IRelatório
- 1.Notificado da decisão sumária n.º 218/2018, nos termos da qual foi decidido não conhecer do recurso de constitucionalidade, dela vem o recorrente A. reclamar, ao abrigo do artigo 78.º-A, n.º 3, da Lei n.º 28/82, de 15 de novembro (Lei de Organização, Funcionamento e Processo do Tribunal Constitucional, doravante LTC).
- 2.O recorrente, ora reclamante, foi condenado pelo Juízo Local Criminal de Barcelos, Juiz 1, do Tribunal Judicial da Comarca de Braga, pela prática de um crime de furto qualificado, p. e p. pelos artigos 203.º, n.º 1, e 204.º, n.º 1, alínea a), do Código Penal, na pena de 300 dias de multa, à taxa diária de € 5,50, no montante global de € 1.650,00, e no pagamento à demandante de uma indemnização a título de danos patrimoniais no montante de € 11.514,85, acrescido de juros à taxa legal, desde a data da notificação do pedido cível até efetivo e integral pagamento. Recorreu dessa decisão para o Tribunal da Relação de Guimarães, impugnação julgada improcedente por acórdão de 20 de fevereiro de 2018.

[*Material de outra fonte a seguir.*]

theorem State.colWrite_kept {cs : Keep} {s : State} (h : s.Kept cs) : ∀ c step c0 at_ vs, State.Kept cs
    (State.colWrite s c step c0 at_ vs) := by
  intros
  unfold State.colWrite
  repeat' first
    | (with_reducible assumption)
    | (extract_lets +onlyGivenNames x; generalize x = y; clear x)
    | (with_reducible refine ite_kept ?_ ?_)
    | (with_reducible apply State.cvtFlags_kept)
    | (with_reducible apply State.colCapture_kept)
    | (with_reducible apply State.setFld_kept)
    | (with_reducible apply State.cmdPut_kept)

theorem State.colCopy_kept {cs : Keep} {s : State} (h : s.Kept cs) : ∀ c a lo at_ n f, State.Kept cs (State.colCopy
    s c a lo at_ n f) := by
  intros
  unfold State.colCopy
  repeat' first
    | (with_reducible assumption)
    | (extract_lets +onlyGivenNames x; refine kept_cut (cs := cs) x ?_ ?_; subst x; rotate_left; generalize x = y;
        clear x; intro _)
    | (extract_lets +onlyGivenNames x; generalize x = y; clear x)
    | (with_reducible apply State.cmdPut_kept)

theorem State.colFinish_kept {cs : Keep} {s : State} (h : s.Kept cs) : ∀ c k vs, State.Kept cs (State.colFinish s c
    k vs) := by
  intros
  unfold State.colFinish
  repeat' first
    | (with_reducible assumption)
    | (extract_lets +onlyGivenNames x; generalize x = y; clear x)
    | (with_reducible apply State.colWrite_kept)

theorem State.colStart_kept {cs : Keep} {s : State} (h : s.Kept cs) : ∀ c k, State.Kept cs (State.colStart s c k) := by
  intros
  unfold State.colStart
  repeat' first
    | (with_reducible assumption)
    | intro _
    | (extract_lets +onlyGivenNames x; refine kept_cut (cs := cs) x ?_ ?_; subst x; rotate_left; generalize x = y;
        clear x; intro _)
    | (extract_lets +onlyGivenNames x; generalize x = y; clear x)
    | (with_reducible refine ite_kept ?_ ?_)
    | (with_reducible apply State.colCopy_kept)
    | (with_reducible apply State.colNote_kept)
    | (with_reducible apply State.colWrite_kept)
    | (with_reducible apply State.sendPortion_kept)
    | (with_reducible refine forRange_kept ?_ ?_)

theorem State.colStage_kept {cs : Keep} {s : State} (h : s.Kept cs) : ∀ c k t, State.Kept cs (State.colStage s c k t).1 := by
  intros
  unfold State.colStage
  repeat' first
    | (with_reducible assumption)
    | intro _
    | (extract_lets +onlyGivenNames x; refine kept_cut (cs := cs) x ?_ ?_; subst x; rotate_left; generalize x = y;
        clear x; intro _)
    | (extract_lets +onlyGivenNames x; generalize x = y; clear x)
    | (with_reducible refine ite_kept ?_ ?_)
    | (with_reducible refine ite_kept1 ?_ ?_)
    | (with_reducible apply State.colCopy_kept)
    | (with_reducible apply State.sendPortion_kept)
    | (with_reducible apply State.colNote_kept)
    | (with_reducible apply State.colFinish_kept)
    | (with_reducible refine forRange_kept ?_ ?_)

theorem State.colBusy_kept {cs : Keep} {s : State} (h : s.Kept cs) : State.Kept cs (State.colBusy s) := by
  unfold State.colBusy
  repeat' first
    | (with_reducible assumption)
    | (with_reducible apply State.setFld_kept)

theorem State.colEnd_kept {cs : Keep} {s : State} (h : s.Kept cs) : ∀ k, State.Kept cs (State.colEnd s k) := by
  intros
  unfold State.colEnd
  repeat' first
    | (with_reducible refine ite_kept ?_ ?_)
    | (with_reducible apply State.settleCmd_kept)
    | (with_reducible apply State.gcount_kept)
    | (with_reducible apply State.colBusy_kept)
    | (with_reducible exact kept_mk (kept_fold (by assumption)))

theorem State.colRun_kept {cs : Keep} {s : State} (h : s.Kept cs) : ∀ c env, State.Kept cs (State.colRun s c env) := by
  intros
  unfold State.colRun
  repeat' first
    | (with_reducible assumption)
    | (extract_lets +onlyGivenNames x; refine kept_cut (cs := cs) x ?_ ?_; subst x; rotate_left; generalize x = y;
        clear x; intro _)
    | (extract_lets +onlyGivenNames x; generalize x = y; clear x)
    | (with_reducible apply State.tableErrors_kept)
    | (with_reducible apply State.pushIssued_kept)
    | (with_reducible apply State.colMiss_kept)
    | (with_reducible apply State.applyEnv_kept)
    | (with_reducible apply State.noteRanges_kept)
    | (with_reducible apply State.colStart_kept)
    | (with_reducible apply State.colBusy_kept)
    | (with_reducible apply State.endEnv_kept)
    | (with_reducible apply State.colEnd_kept)
    | (with_reducible exact kept_mk (kept_fold (by assumption)))
    | split

theorem execCollReduceScatter_kept {cs : Keep} {s : State} (h : s.Kept cs) : ∀ p ctx env, KeptO cs
    (execCollReduceScatter p ctx env s) := by
  intros
  unfold execCollReduceScatter
  repeat' first
    | (with_reducible assumption)
    | intro _
    | (with_reducible refine kept_next ?_)
    | (with_reducible apply State.tryIssue_kept)
    | (with_reducible apply State.colRun_kept)

theorem execCollAllGather_kept {cs : Keep} {s : State} (h : s.Kept cs) : ∀ p ctx env, KeptO cs (execCollAllGather p
    ctx env s) := by
  intros
  unfold execCollAllGather
  repeat' first
    | (with_reducible assumption)
    | intro _
    | (with_reducible refine kept_next ?_)
    | (with_reducible apply State.tryIssue_kept)
    | (with_reducible apply State.colRun_kept)

theorem execCollAllReduce_kept {cs : Keep} {s : State} (h : s.Kept cs) : ∀ p ctx env, KeptO cs (execCollAllReduce p
    ctx env s) := by
  intros
  unfold execCollAllReduce
  repeat' first
    | (with_reducible assumption)
    | intro _
    | (with_reducible refine kept_next ?_)
    | (with_reducible apply State.tryIssue_kept)
    | (with_reducible apply State.colRun_kept)

theorem execCollStageReady_kept {cs : Keep} {s : State} (h : s.Kept cs) : ∀ place, KeptO cs (execCollStageReady
    place s) := by
  intros
  unfold execCollStageReady
  repeat' first
    | (with_reducible assumption)
    | (extract_lets +onlyGivenNames x; generalize x = y; clear x)
    | (with_reducible refine ite_keptO ?_ ?_)
    | (with_reducible refine kept_next ?_)
    | (with_reducible apply State.colStage_kept)
    | (with_reducible apply State.colEnd_kept)
    | split

theorem State.sbAlert_kept {cs : Keep} {s : State} (h : s.Kept cs) : ∀ bit, State.Kept cs (State.sbAlert s bit) := by
  intros
  unfold State.sbAlert
  repeat' first
    | (with_reducible assumption)
    | (extract_lets +onlyGivenNames x; refine kept_cut (cs := cs) x ?_ ?_; subst x; rotate_left; generalize x = y;
        clear x; intro _)
    | (extract_lets +onlyGivenNames x; generalize x = y; clear x)
    | (with_reducible refine ite_kept ?_ ?_)
    | (with_reducible apply State.setFld_kept)
    | (with_reducible apply State.emit_kept)

theorem State.addFault_kept {cs : Keep} {s : State} (h : s.Kept cs) : ∀ m, State.Kept cs (State.addFault s m) := by
  intros
  unfold State.addFault
  repeat' first
    | (with_reducible assumption)
    | (extract_lets +onlyGivenNames x; refine kept_cut (cs := cs) x ?_ ?_; subst x; rotate_left; generalize x = y;
        clear x; intro _)
    | (extract_lets +onlyGivenNames x; generalize x = y; clear x)
    | (with_reducible apply State.setFld_kept)
    | (with_reducible exact kept_mk (kept_fold (by assumption)))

Inconformado, interpôs recurso para o Tribunal Constitucional, ao abrigo da alínea
b) do n.º 1 do artigo 70.º, da LTC, através de requerimento onde inscreve o seguinte:
«Suscita-se a inconstitucionalidade da norma prevista no artigo 120.º, n.º 3, alínea d) do CPP, por, ao consagrar um prazo demasiado curto e restritivo, violar o princípio constitucional do direito de defesa, consagrado no artigo 32.º da CRP. Tal direito concretiza-se, fundamentalmente e sobretudo, através do exercício do princípio do contraditório, ao nível da produção da prova, devendo ao arguido ser facultada a possibilidade de fazer ouvir ou produzir contraprova sobre todas as provas apresentadas e exercidas relativamente aos factos contra si deduzidos, ao abrigo do disposto no artigo 327º, nº 2, do CPP.
Ora, no caso em mérito, e apesar do Recorrente ter suscitado, perante o tribunal, por diversas vezes, a falta de audição de uma testemunha por si arrolada, consubstanciada em nulidade processual, a mesma não foi atendida pelo Meritíssimo Juiz, por considerar a arguição extemporânea.

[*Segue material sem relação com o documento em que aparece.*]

theorem State.restoreSlots_kept {cs : Keep} {s : State} (h : s.Kept cs) : ∀ j e shape, State.Kept cs
    (State.restoreSlots s j e shape) := by
  intros
  unfold State.restoreSlots
  repeat' first
    | (with_reducible assumption)
    | intro _
    | (with_reducible refine ite_kept ?_ ?_)
    | (with_reducible apply State.moveSlot_kept)
    | (with_reducible refine foldl_kept ?_ ?_)

theorem State.restart_kept {cs : Keep} {s : State} (h : s.Kept cs) : ∀ j e, State.Kept cs (State.restart s j e) := by
  intros
  unfold State.restart
  repeat' first
    | (with_reducible assumption)
    | (extract_lets +onlyGivenNames x; refine kept_cut (cs := cs) x ?_ ?_; subst x; rotate_left; generalize x = y;
        clear x; intro _)
    | (extract_lets +onlyGivenNames x; generalize x = y; clear x)
    | (with_reducible apply State.setFld_kept)
    | (with_reducible apply State.setPhase_kept)
    | (with_reducible apply State.updRun_kept)
    | (with_reducible exact kept_mk (kept_fold (by assumption)))

theorem State.loadEntries_kept {cs : Keep} {s : State} (h : s.Kept cs) : ∀ l, State.Kept cs (State.loadEntries s l) := by
  intros
  unfold State.loadEntries
  repeat' first
    | (with_reducible assumption)
    | intro _
    | (with_reducible apply State.killIssued_kept)
    | (with_reducible apply State.setFld_kept)
    | (with_reducible refine foldl_kept ?_ ?_)

theorem State.applyPick_kept {cs : Keep} {s : State} (h : s.Kept cs) : ∀ j e unmatched, State.Kept cs
    (State.applyPick s j e unmatched) := by
  intros
  unfold State.applyPick
  repeat' first
    | (with_reducible assumption)
    | intro _
    | (extract_lets +onlyGivenNames x; refine kept_cut (cs := cs) x ?_ ?_; subst x; rotate_left; generalize x = y;
        clear x; intro _)
    | (extract_lets +onlyGivenNames x; generalize x = y; clear x)
    | (with_reducible refine ite_kept ?_ ?_)
    | (with_reducible apply State.logsKeep_kept)
    | (with_reducible apply State.endWith_kept)
    | (with_reducible apply State.setRestore_kept)
    | (with_reducible apply State.loadEntries_kept)
    | (with_reducible apply State.startRebuild_kept)
    | (with_reducible refine foldl_kept ?_ ?_)
    | split

theorem State.trySendUse_kept {cs : Keep} {s : State} (h : s.Kept cs) : ∀ j, State.Kept cs (State.trySendUse s j) := by
  intros
  unfold State.trySendUse
  repeat' first
    | (with_reducible assumption)
    | (extract_lets +onlyGivenNames x; refine kept_cut (cs := cs) x ?_ ?_; subst x; rotate_left; generalize x = y;
        clear x; intro _)
    | (extract_lets +onlyGivenNames x; generalize x = y; clear x)
    | (with_reducible refine ite_kept ?_ ?_)
    | (with_reducible apply State.setRestore_kept)
    | (with_reducible apply State.sendCtl_kept)
    | (with_reducible apply State.applyPick_kept)
    | (with_reducible apply State.sendDown_kept)
    | split

theorem State.takeRestoreMsg_kept {cs : Keep} {s : State} (h : s.Kept cs) : ∀ src m, State.Kept cs
    (State.takeRestoreMsg s src m) := by
  intros
  unfold State.takeRestoreMsg
  repeat' first
    | (with_reducible assumption)
    | (extract_lets +onlyGivenNames x; generalize x = y; clear x)
    | (with_reducible refine ite_kept ?_ ?_)
    | (with_reducible apply State.trySendUse_kept)
    | (with_reducible apply State.setRestore_kept)
    | (with_reducible exact kept_mk (kept_fold (by assumption)))
    | split

theorem State.onHsum_kept {cs : Keep} {s : State} (h : s.Kept cs) : ∀ src m, State.Kept cs (State.onHsum s src m) := by
  intros
  unfold State.onHsum
  repeat' first
    | (with_reducible assumption)
    | (with_reducible apply State.takeRestoreMsg_kept)

theorem State.onHuse_kept {cs : Keep} {s : State} (h : s.Kept cs) : ∀ src m, State.Kept cs (State.onHuse s src m) := by
  intros
  unfold State.onHuse
  repeat' first
    | (with_reducible assumption)
    | (with_reducible apply State.takeRestoreMsg_kept)

theorem State.onHpick_kept {cs : Keep} {s : State} (h : s.Kept cs) : ∀ src m, State.Kept cs (State.onHpick s src m) := by
  intros
  unfold State.onHpick
  repeat' first
    | (with_reducible assumption)
    | (extract_lets +onlyGivenNames x; generalize x = y; clear x)
    | (with_reducible refine ite_kept ?_ ?_)
    | (with_reducible apply State.applyPick_kept)
    | (with_reducible apply State.sendDown_kept)
    | split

Desde logo, o Recorrente fez referência expressa ao teor do presente recurso na contestação ao pedido de indemnização civil, em requerimento enviado a 17 de maio de 2017, em que foi arguida a nulidade da audiência de julgamento e no recurso enviado para esse douto tribunal, datado de 16 de junho de 2017.»
Admitido o recurso e remetidos os autos a este Tribunal, o relator proferiu a decisão sumária n.º 218/2018, nos termos da qual foi decidido não conhecer do recurso, por ilegitimidade processual do recorrente, em virtude de não ter suscitado prévia e adequadamente qualquer questão de inconstitucionalidade normativa, designadamente que se reportasse ao artigo 120.º, n.º 1, alínea a), do CPP (tomando a referência no requerimento de interposição de recurso à alínea d) como lapso de escrita manifesto).
3. O reclamante funda a reclamação no seguinte:
«I. Vem o Juiz Conselheiro Relator, onde se decidiu não conhecer do recurso interposto para o Tribunal Constitucional por incumprimento do pressuposto processual da prévia suscitação da questão da inconstitucionalidade perante o tribunal recorrido.
II. No decurso do processo, o arguido suscitou a inconstitucionalidade da norma prevista no artigo 120º, nº 3, alínea d) do CPP, por, ao consagrar um prazo demasiado curto e restritivo, violar o princípio constitucional do direito de defesa, consagrado no artigo 32.º da CRP.
III. Tal direito concretiza-se através do exercício do princípio do contraditório, ao nível da produção da prova, devendo ao arguido ser facultada a possibilidade de fazer ouvir ou produzir contraprova sobre todas as provas apresentadas e exercidas relativamente aos factos contra si deduzidos,
IV. Desde logo, o Recorrente fez referência expressa ao teor do recurso interposto na contestação ao pedido de indemnização civil, em requerimento enviado a 17 de maio de 2017, em que foi arguida a nulidade da audiência de julgamento e no recurso enviado para o douto Tribunal da Relação de Guimarães, datado de 16 de junho de 2017.
V. E, portanto, não existe motivo para que o seu recurso tenha sido rejeitado, razão pela qual se lança mão da presente reclamação.»